The Clerk is directed to withhold issuance of the mandate herein until seven days after disposition of any timely petition for rehearing. See D.C.Cir.Rule 41.
ATTACHMENT
MEMORANDUM
The District Court did not abuse its discretion in denying appellant's motions for continuance on April 8, 1993, and on April 19, 1993, the day of trial. The ten days between the denial of the first motion and trial included two weekends and gave newly-appointed counsel only a bare minimum of time to prepare for trial. This raised a legitimate concern for appellant, because criminal defendants have a right to counsel with adequate time for trial preparation. United States v. Burton, 584 F.2d 485, 489 (D.C.Cir.1978), cert. denied, 439 U.S. 1069 (1979). However, in seeking a continuance, counsel must justify the requested delay. The justification offered by counsel in this case did not convince the trial judge.
In her first motion, trial counsel made a minimal showing of need. The second motion, made on the morning of trial, noted several grounds for a continuance. Counsel stated that she was not prepared because she did not have adequate time to retain an expert, conduct an investigation, subpoena witnesses, conduct research, review newly-revealed fingerprint evidence, or formulate questions.

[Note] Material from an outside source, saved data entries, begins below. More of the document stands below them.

-- ==== Sys2Proof/Machine/Turn.lean ====
section
/-! DEFINITION. What surrounds an instruction in a step: the clock (R297, R298, R320, R326), the word or node that an element issues next (R52, R122, R144), and
the storage errors of its fetch (R37, R124, R132). -/

namespace Sys2Proof.Machine

-- The clock -------------------------------------------------------------------------------------------------------------------------------

/-- Sevenths of a nanosecond in a clock cycle: 1.75, 1.4, 1.0 and 0.5 GHz (R313). -/
def cycle7 (pstate : Nat) : Nat := match pstate with | 0 => 4 | 1 => 5 | 2 => 7 | _ => 14

/-- Bytes of a tier that a slot maps. -/
def Part.mapped (x : Part) (t : Nat) : Nat := ((x.maps.filter fun m => m.tier == t).map fun m => m.size).sum

/-- A slot's times and integrals over a span of the wall clock (R297, R298). -/
def Part.tick (x : Part) (d7 : Nat) : Part :=
  if x.life == .free then x
  else { x with guest := x.guest + d7, run := if x.live && !x.frozen then x.run + d7 else x.run,
                gddr := x.gddr + x.mapped 0 * d7, lpddr := x.lpddr + x.mapped 1 * d7 }

/-- The cycles that a slot loses in n cycles while the clock of a die that it holds clusters of is stretched, by up to one half (R297, R314). -/
def State.stretched (s : State) (n p : Nat) : Nat :=
  if s.dev.droop.any fun d => (s.clustersOf p).any fun c => dieOfClus c == d then Config.stretch (freeIdx s.free 7 p) % (n / 3 + 1) else 0

/-- PERF 6 counts the cycles in which a request of the partition waits, stretched ones as they pass (R326); `lost` are the nominal cycles that a slot loses. -/
def State.waitTick (s : State) (n : Nat) (lost : Nat → Nat) : State :=
  { s with elems := s.elems.mapVals fun a e =>
      let ps := ((e.lists.rows.filter fun l => !l.2.isEmpty).map fun l => s.ownOf a (l.1 / 4)).eraseDups
      (ps.filter fun p => !(s.part p).frozen).foldl (fun e p => e.count p 6 (n - lost p)) e }

/-- The clock advances by n cycles; what the hardware does by itself in each cycle is done for them (R144, R169, R183). -/
def State.tick (s : State) (n : Nat) : State :=
  if n = 0 then s
  else
    let d7 := n * cycle7 s.dev.pstate
    let s1 := ((((s.wordTick n).phTick (s.cycle + n)).arrTick).waitTick n (s.stretched n)).egressTick n
    { s1 with cycle := s.cycle + n, t7 := s.t7 + d7, free := if s.dev.droop.isEmpty then s1.free else s1.free + 1
              parts := s1.parts.mapVals fun p x => { x.tick d7 with cycBase := x.cycBase + if x.live && !x.frozen then s.stretched n p else 0 } }

-- What an element issues next ------------------------------------------------------------------------------------------------------------------

/-- What a turn of an element comes to: nothing to execute, a word that no loader lets in, or an instruction on a state. -/
inductive Issue
  | stay (s : State)
  | bad (r : Reason)
  | run (i : Instr) (s : State)

namespace State

/-- A sequence slot has a word ready: it runs, is not held (R144, R319), and its partition is not frozen (R293). -/
def wordReady (s : State) (a k : Nat) : Option Act :=
  match nth (s.elem a).seqs k none with
  | some x => if x.held || x.hold != 0 || (s.part (s.ownOf a x.ctx)).frozen then none else some x
  | none => none

/-- The sequence slot whose word is issued: the one that issued less recently goes first (R144). -/
def pickSeq (s : State) (a : Nat) : Option (Nat × Act) :=
  let k := 1 - (s.elem a).lastIssued
  match s.wordReady a k with
  | some x => some (k, x)
  | none => (s.wordReady a (1 - k)).map fun x => (1 - k, x)

/-- Counts a body word, the cycle's only one of its element, and makes its activation the current one (R144, R326). -/
def issueWord (s : State) (a k : Nat) : State :=
  { s.modElem a fun e => { e.count (match nth e.seqs k none with | some y => s.ownOf a y.ctx | none => 0) 2 1 with lastIssued := k, wordNext := s.cycle + 1 } with cur := some ⟨a, k, none⟩ }

/-- The next word of an element, at most one in a cycle, or the exit of an activation whose body is over, in the cycle after its last word (R52, R144). -/
def nextWord (s : State) (a : Nat) : Issue :=
  match (if s.cycle < (s.elem a).wordNext then none else s.pickSeq a) with
  | none => .stay s
  | some (k, act) =>
    if act.len < act.pc then .stay (s.endSeq a k)
    else
      let at_ := (s.ctx a act.ctx).wbase + act.node + act.pc
      let r := s.eccFatal a act.ctx (act.org a 0) [(1, [at_])]
      if r.2 then .stay r.1
      else match checkWord ((s.elem a).nodes.get 0 at_) with
        | .ok i => .run i (r.1.issueWord a k)
        | .error e => .bad e

/-- The next node of an element to start, at most one in a cycle (R122): the reads that a start makes, then its head. -/
def nextStart (s : State) (a : Nat) : Issue :=
  match (if s.cycle < (s.elem a).startNext then none else s.chooseStart a) with
  | none => .stay s
  | some r =>
    match (s.elem a).live r.fh with
    | none => .stay s
    | some y =>
      let h := (s.elem a).readHdr y
      let at_ := (s.ctx a h.ctx).wbase + r.node
      let js : List Nat := match s.head a h.ctx r.node with
        | some (kind, o) => latched (s.elem a) y kind o
        | none => []
      let o : Org := { elem := a, ctx := h.ctx, fh := r.fh, node := r.node, tag := h.tag }
      let x := s.eccFatal a h.ctx o [(1, [at_]), (2, [hIdx r.fh]), (3, [h.ctx]), (0, frameWords y js)]
      if x.2 then .stay x.1
      else match checkWord ((s.elem a).nodes.get 0 at_) with
        | .ok i => .run i { x.1 with cur := some ⟨a, 0, some r⟩ }
        | .error e => .bad e

-- Storage that an arriving message reads (R124, R132) ----------------------------------------------------------------------------------------------

/-- Reads of the handle table, the context store and a frame's header and slot that a message makes at an element. -/
def arrivalReads (s : State) (x : Flight) : Option (Nat × Org × List (Nat × List Nat)) :=
  let tok (a : Nat) (t : Token) : Option (Nat × Org × List (Nat × List Nat)) :=
    let r := s.tokenReads a t
    some (a, { elem := a, ctx := r.1, fh := t.fh, node := t.node, tag := t.tag }, r.2.2)
  match x.msg, x.dst with
  | .tok t, .elem a => tok a t
  | .link k _, .elem a | .release k _ _ _ _, .elem a => tok a { fh := k.fh, node := k.node, port := k.port }
  | .alloc r, .elem a => some (a, { r.org with elem := a }, [(3, [r.ctx])])
  | .free o h _, .elem a | .hold o h _, .elem a | .tful o h _, .elem a => some (a, { o with elem := a }, [(2, [hIdx h])])
  | .aqry o kind h _, .elem a => some (a, { o with elem := a }, [if kind = 0 then (2, [hIdx h]) else (3, [o.ctx])])
  | _, _ => none

/-- The flight that an event delivers to an element's storage. -/
def eventFlight (i : Instr) : Option Nat :=
  match i with
  | .tokenArrival n | .allocRequestAccept n | .freeMessage n | .holdMessage n | .tfulMessage n | .aqryQuery n | .waiterLinkWrite n | .phaserRelease n => some n
  | _ => none

/-- The storage errors that an event meets before its effect; with an uncorrectable one the event does not come about. -/
def eventErrors (s : State) (i : Instr) : State × Bool :=
  match eventFlight i with
  | none => (s, false)
  | some n => match s.arrived n with
    | none => (s, false)
    | some x => match s.arrivalReads x with
      | none => (s, false)
      | some (a, o, rs) => s.eccFatal a o.ctx o rs

/-- What a turn that no instruction makes does: the host's memory, its failing ranges, stores that it completes and images, and damage to flits and replay slots (R201, R216, R295, R337). -/
def outside (s : State) (c : Choice) : State :=
  match c with
  | .hostWrite addr bs => { s with host := Memory.write s.host addr bs }
  | .hostMap bad => { s with hostBad := bad }
  | .hostDone n => match s.hostq[n]? with
    | some w => if (s.hostq.take n).any (fun v => v.meets w.at_ w.bytes.length) then s
      else ({ s with host := landStore s.host w, hostq := dropAt s.hostq n } : State).settle w.elem
    | none => s
  | .msixMask f v => s.modFn f fun x => { x with vmask := x.vmask.put v true }
  | .hostImage addr img => match img with
    | some x => s.imagePut addr x
    | none => { s with images := s.images.filter fun r => r.1 != addr }
  | .damage n mask => match s.net[n]? with
    | some f =>
      let g : Flight := { f with noise := f.noise ^^^ (mask % 2 ^ 256) }
      if f.at_ == .link && (g.noise == 0 || chkFails g) then { s with net := setAt s.net n g } else s
    | none => s
  | .spoil port q ue =>
    let x := s.ports.get {} port
    { s with ports := s.ports.put port { x with window := x.window.map fun w => if w.seq == q then { w with ce := !ue, ue := ue } else w } }
  | _ => s

-- Loading one word ------------------------------------------------------------------------------------------------------------------------------------

/-- An activation that is about to run word 1 of node 0 on the frame with handle 1. -/
def probeAct : Act :=
  { aid := 0, fh := 1, node := 0, ctx := 0, hdr := { nslot := 255 }, nin := 4, len := 1, dsta := Dst.none, dstb := Dst.none, pc := 1,
    ins := List.replicate 4 {}, temps := List.replicate 8 (List.replicate 32 Lane.zero), preds := List.replicate 3 (List.replicate 32 false),
    width := 1, e := false, xs := false, reqSet := 0 }

/-- A state in which element 0, sole in a partition of one cluster, runs a word next: a head stands at node 0 with its inputs present, another
word as word 1 of an activation of node 0. -/
def probe (s : State) (w : NWord) : State :=
  let isHead : Bool := (fld w 93 3).toNat == 0
  let o := OpN.ofWord w
  let y : HEntry := { v := true, gen := 1, cons := 1, size := 130 }
  let e0 : Elem := { s.elem 0 with
    nodes := ((s.elem 0).nodes.put 0 (if isHead then w else 0)).put 1 (if isHead then 0 else w)
    ctxs := (s.elem 0).ctxs.put 0 { wlen := 2, pv := 1, pools := [{ size := 12288 }, {}, {}, {}], live := true }
    handles := (s.elem 0).handles.put 0 y
    reqs := List.replicate 8 none
    seqs := if isHead then [none, none] else [some probeAct, none]
    ready := if isHead then [⟨1, 0, o.ch.toNat, 0⟩] else [] }
  let e1 := e0.writeHdr y { nslot := 255 }
  let e2 := (List.range (o.nin.toNat + 1)).foldl (fun e k => e.setSlot y (o.slot.toNat + k) (2 ^ 68)) e1
  let s1 := s.setElem 0 (if isHead then e2 else e1)
  { (((s1.modClus 0 fun x => { x with hedges := [{ v := true, w := 1, h := 1, shr := 3 }, {}] }).modPart 0 fun x =>
      { x with life := .live, live := true, frozen := false, w := 1, h := 1 }).modRegion 0 0 fun g =>
      { g with used := true, w := 12, h := 8, cur := some 0, run := none, parking := false }) with
    agenda := ⟨0, if isHead then .start 0 else .word 0⟩ :: s.agenda }

end State

end Sys2Proof.Machine
end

Despite these asserted justifications for delay, there were countervailing considerations that supported the District Court's judgment in this case. The case was relatively simple, involving the possession of drugs found in appellant's pocket and a firearm found near the place of his arrest, and trial was only expected to last a few days. On April 8, 1993, when trial counsel was appointed, she was not totally unfamiliar with this case: she had agreed to take the case on April 1, had received the file on April 3, was aware of plea discussions, and had appeared for appellant at a status call on April 5. Furthermore, trial counsel did not have to start from scratch, because prior counsel had received discovery, conducted plea negotiations, and filed several motions. Finally, having been appointed under the Criminal Justice Act, 18 U.S.C. Sec. 3006A (1988), trial counsel presumably was experienced in trying criminal cases.
In assessing appellant's claim, we are mindful that the District Court enjoys great discretion in ruling on a motion for a continuance. United States v. Poston, 902 F.2d 90, 96 (D.C.Cir.1990). Although this case is close, in light of all the circumstances the court cannot say that the District Court abused its discretion.